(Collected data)

▶

/-! ### Coded fields -/

def icondCode : ICond → BitVec 4
  | .eq => 0 | .ne => 1 | .lt => 2 | .le => 3 | .gt => 4 | .ge => 5 | .ltu => 6 | .leu => 7 | .gtu => 8 | .geu => 9
def icond? (x : BitVec 4) : Option ICond :=
  match x.toNat with
  | 0 => some .eq | 1 => some .ne | 2 => some .lt | 3 => some .le | 4 => some .gt
  | 5 => some .ge | 6 => some .ltu | 7 => some .leu | 8 => some .gtu | 9 => some .geu | _ => none
def fcondCode : FCond → BitVec 4
  | .eq => 0 | .ne => 1 | .lt => 2 | .le => 3 | .gt => 4 | .ge => 5 | .ord => 6 | .uno => 7
def fcond? (x : BitVec 4) : Option FCond :=
  match x.toNat with
  | 0 => some .eq | 1 => some .ne | 2 => some .lt | 3 => some .le | 4 => some .gt
  | 5 => some .ge | 6 => some .ord | 7 => some .uno | _ => none
def dpCode : DpMode → BitVec 4
  | .ss => 0 | .uu => 1 | .su => 2 | .us => 3
def dp? (x : BitVec 4) : Option DpMode :=
  match x.toNat with
  | 0 => some .ss | 1 => some .uu | 2 => some .su | 3 => some .us | _ => none
def shmCode : ShMode → BitVec 4
  | .idx => 0 | .up => 1 | .down => 2 | .xor => 3
def shm? (x : BitVec 4) : Option ShMode :=
  match x.toNat with
  | 0 => some .idx | 1 => some .up | 2 => some .down | 3 => some .xor | _ => none
def redCode : RedOp → BitVec 4
  | .add => 0 | .min => 1 | .max => 2 | .minu => 3 | .maxu => 4 | .and => 5 | .or => 6 | .xor => 7
  | .fadd => 8 | .fmin => 9 | .fmax => 10
def red? (x : BitVec 4) : Option RedOp :=
  match x.toNat with
  | 0 => some .add | 1 => some .min | 2 => some .max | 3 => some .minu | 4 => some .maxu | 5 => some .and
  | 6 => some .or | 7 => some .xor | 8 => some .fadd | 9 => some .fmin | 10 => some .fmax | _ => none
def ptCode : PtMode → BitVec 4
  | .plain => 0 | .bud => 1 | .p => 2 | .u => 3 | .ubud => 4
def pt? (x : BitVec 4) : Option PtMode :=
  match x.toNat with
  | 0 => some .plain | 1 => some .bud | 2 => some .p | 3 => some .u | 4 => some .ubud | _ => none
def pcCode : PcMode → BitVec 4
  | .plain => 0 | .p => 1 | .u => 2
def pc? (x : BitVec 4) : Option PcMode :=
  match x.toNat with
  | 0 => some .plain | 1 => some .p | 2 => some .u | _ => none
def tfieldCode : TField → BitVec 4
  | .addr => 0 | .rows => 1 | .cols => 2 | .vrows => 3 | .vcols => 4 | .stride => 5 | .fmt => 6 | .kind => 7 | .adv => 8
def tfield? (x : BitVec 4) : Option TField :=
  match x.toNat with
  | 0 => some .addr | 1 => some .rows | 2 => some .cols | 3 => some .vrows | 4 => some .vcols | 5 => some .stride
  | 6 => some .fmt | 7 => some .kind | 8 => some .adv | _ => none
def clsCode : Cls → BitVec 2
  | .exact => 0 | .auto => 1 | .short => 2 | .lean => 3
def clsOf (x : BitVec 2) : Cls :=
  match x.toNat with
  | 0 => .exact | 1 => .auto | 2 => .short | _ => .lean
def rndCode : Rnd → BitVec 2
  | .rn => 0 | .rz => 1 | .rp => 2 | .rm => 3
def rndOf (x : BitVec 2) : Rnd :=
  match x.toNat with
  | 0 => .rn | 1 => .rz | 2 => .rp | _ => .rm
def fmtCode : Fmt → BitVec 3
  | .f32 => 0 | .f16 => 1 | .bf16 => 2 | .e4m3 => 3 | .e5m2 => 4 | .i32 => 5 | .i8 => 6 | .i4 => 7
def fmtOf (x : BitVec 3) : Fmt :=
  match x.toNat with
  | 0 => .f32 | 1 => .f16 | 2 => .bf16 | 3 => .e4m3 | 4 => .e5m2 | 5 => .i32 | 6 => .i8 | _ => .i4
def scopeCode : Scope → BitVec 2
  | .team => 0 | .die => 1 | .dev => 2 | .sys => 3
def scopeOf (x : BitVec 2) : Scope :=
  match x.toNat with
  | 0 => .team | 1 => .die | 2 => .dev | _ => .sys
def copyCode : CopyMode → BitVec 2
  | .none => 0 | .c => 1 | .db => 2
def copy? (x : BitVec 2) : Option CopyMode :=
  match x.toNat with
  | 0 => some .none | 1 => some .c | 2 => some .db | _ => none
def pfCode : PfLevel → BitVec 2
  | .l1 => 0 | .l2 => 1 | .tarn => 2
def pf? (x : BitVec 2) : Option PfLevel :=
  match x.toNat with
  | 0 => some .l1 | 1 => some .l2 | 2 => some .tarn | _ => none
def timCode : TimerSel → BitVec 2
  | .cyc => 0 | .wall => 1
def tim? (x : BitVec 2) : Option TimerSel :=
  match x.toNat with
  | 0 => some .cyc | 1 => some .wall | _ => none
def widthCode : Width → BitVec 3
  | .b => 0 | .h => 1 | .w => 2 | .d => 3 | .q => 4
def width? (x : BitVec 3) : Option Width :=
  match x.toNat with
  | 0 => some .b | 1 => some .h | 2 => some .w | 3 => some .d | 4 => some .q | _ => none
def tileCode : Width → BitVec 2
  | .b => 0 | .h => 1 | .w => 2 | .d => 3 | .q => 0
def tileW (x : BitVec 2) : Width :=
  match x.toNat with
  | 0 => .b | 1 => .h | 2 => .w | _ => .d
/-- Order in [3:2], then scope or store mode in [1:0] (R171). -/
def loadCode : LoadForm → BitVec 4
  | .plain => 0 | .acq sc => 1#2 ++ scopeCode sc
def storeCode : StoreForm → BitVec 4
  | .plain => 0 | .c => 1 | .db => 2 | .rel sc => 2#2 ++ scopeCode sc
def atomCode : AtomForm → BitVec 4
  | .plain => 0 | .acq sc => 1#2 ++ scopeCode sc | .rel sc => 2#2 ++ scopeCode sc | .acqrel sc => 3#2 ++ scopeCode sc
def bit1 (u : Bool) : BitVec 4 := 0#3 ++ BitVec.ofBool u
def bit2 (u : Bool) : BitVec 2 := 0#1 ++ BitVec.ofBool u
def bit2? (x : BitVec 2) : Option Bool :=
  match x.toNat with
  | 0 => some false | 1 => some true | _ => none

/-! ### Checks of a word's fields -/

/-- Accept when reserved bits are 0. -/
def need {α : Type} (c : Prop) [Decidable c] (i : α) : Except DecErr α := if c then .ok i else .error .reserved
/-- Accept an assigned sub-operation. -/
def sub {α : Type} (o : Option α) (k : α → Instr) : Except DecErr Instr :=
  match o with
  | some u => .ok (k u)
  | none => .error .sub
/-- [3:0] holds 0 or 1. -/
def Fields.bit? (f : Fields) : Option Bool :=
  match f.x.toNat with
  | 0 => some false | 1 => some true | _ => none
/-- A predicate in a 6-bit field (R173). -/
def pdX (r : Reg) : Except DecErr (BitVec 3) := need (r.extractLsb' 3 3 = 0) (r.extractLsb' 0 3)
/-- The width field (R171). -/
def mrw (f : Fields) (k : Width → Except DecErr Instr) : Except DecErr Instr :=
  match width? f.w3 with
  | some wd => k wd
  | none => .error .width
/-- Order and scope of a load (R171): plain needs scope 0. -/
def loadF (f : Fields) (k : LoadForm → Instr) : Except DecErr Instr :=
  match f.c2.toNat with
  | 0 => if f.x2 = 0 then .ok (k .plain) else .error .order
  | 1 => .ok (k (.acq (scopeOf f.x2)))
  | _ => .error .order
/-- Order and scope, or store mode, of a store (R171). -/
def storeF (f : Fields) (k : StoreForm → Instr) : Except DecErr Instr :=
  match f.c2.toNat with
  | 0 =>
    match f.x2.toNat with
    | 0 => .ok (k .plain) | 1 => .ok (k .c) | 2 => .ok (k .db) | _ => .error .order
  | 2 => .ok (k (.rel (scopeOf f.x2)))
  | _ => .error .order
/-- Order and scope of an atomic (R171). -/
def atomF (f : Fields) (k : AtomForm → Instr) : Except DecErr Instr :=
  match f.c2.toNat with
  | 0 => if f.x2 = 0 then .ok (k .plain) else .error .order
  | 1 => .ok (k (.acq (scopeOf f.x2)))
  | 2 => .ok (k (.rel (scopeOf f.x2)))
  | _ => .ok (k (.acqrel (scopeOf f.x2)))

/-- Opcodes 0x00 to 0x17: uniform, R187. -/
def decodeU (opc : Nat) (f : Fields) : Except DecErr Instr :=
  match opc with
  | 0x00 => need (f.b = 0 ∧ f.x = 0) (.smov f.d f.a)
  | 0x01 => .ok (.smovi f.d f.imm16)
  | 0x02 => .ok (.smovh f.d f.imm16)
  | 0x03 => need (f.x = 0) (.sadd f.d f.a f.b)
  | 0x04 => .ok (.saddi f.d f.a f.imm10)
  | 0x05 => need (f.x = 0) (.ssub f.d f.a f.b)
  | 0x06 => need (f.x = 0) (.smul f.d f.a f.b)
  | 0x07 => sub (f.bit?) fun u => .smulh f.d f.a f.b u
  | 0x08 => need (f.x = 0) (.sand f.d f.a f.b)
  | 0x09 => need (f.x = 0) (.sor f.d f.a f.b)
  | 0x0A => need (f.x = 0) (.sxor f.d f.a f.b)
  | 0x0B => need (f.x = 0) (.sshl f.d f.a f.b)
  | 0x0C => need (f.x = 0) (.sshr f.d f.a f.b)
  | 0x0D => need (f.x = 0) (.ssra f.d f.a f.b)
  | 0x0E => sub (f.bit?) fun u => .smin f.d f.a f.b u
  | 0x0F => sub (f.bit?) fun u => .smax f.d f.a f.b u
  | 0x10 => pdX f.d >>= fun p => sub (icond? f.x) fun k => .scmp p f.a f.b k
  | 0x11 => .ok (.ssel f.d f.a f.b (f.x.extractLsb' 1 3) (f.x.getLsbD 0))
  | 0x12 => need (f.b = 0 ∧ f.x = 0) (.spopc f.d f.a)
  | 0x13 => need (f.b = 0 ∧ f.x = 0) (.sclz f.d f.a)
  | 0x14 => .ok (.slea f.d f.a f.b f.x)
  | 0x15 => sub (f.bit?) fun u => .slane f.d f.a f.b u
  | 0x16 => need (f.sy = 0) (.srsr f.num f.r)
  | 0x17 => need (f.sy = 0) (.swsr f.num f.r)
  | _ => .error .unassigned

◀

What you will do >> Your answer should be the lines above, from the line containing "(.sor f.d f.a f.b)" up to and including the line containing "u => .smin f.d f.a f.b u", reproduced exactly and with nothing else.

Response area >>
  | 0x09 => need (f.x = 0) (.sor f.d f.a f.b)
  | 0x0A => need (f.x = 0) (.sxor f.d f.a f.b)
  | 0x0B => need (f.x = 0) (.sshl f.d f.a f.b)
  | 0x0C => need (f.x = 0) (.sshr f.d f.a f.b)
  | 0x0D => need (f.x = 0) (.ssra f.d f.a f.b)
  | 0x0E => sub (f.bit?) fun u => .smin f.d f.a f.b u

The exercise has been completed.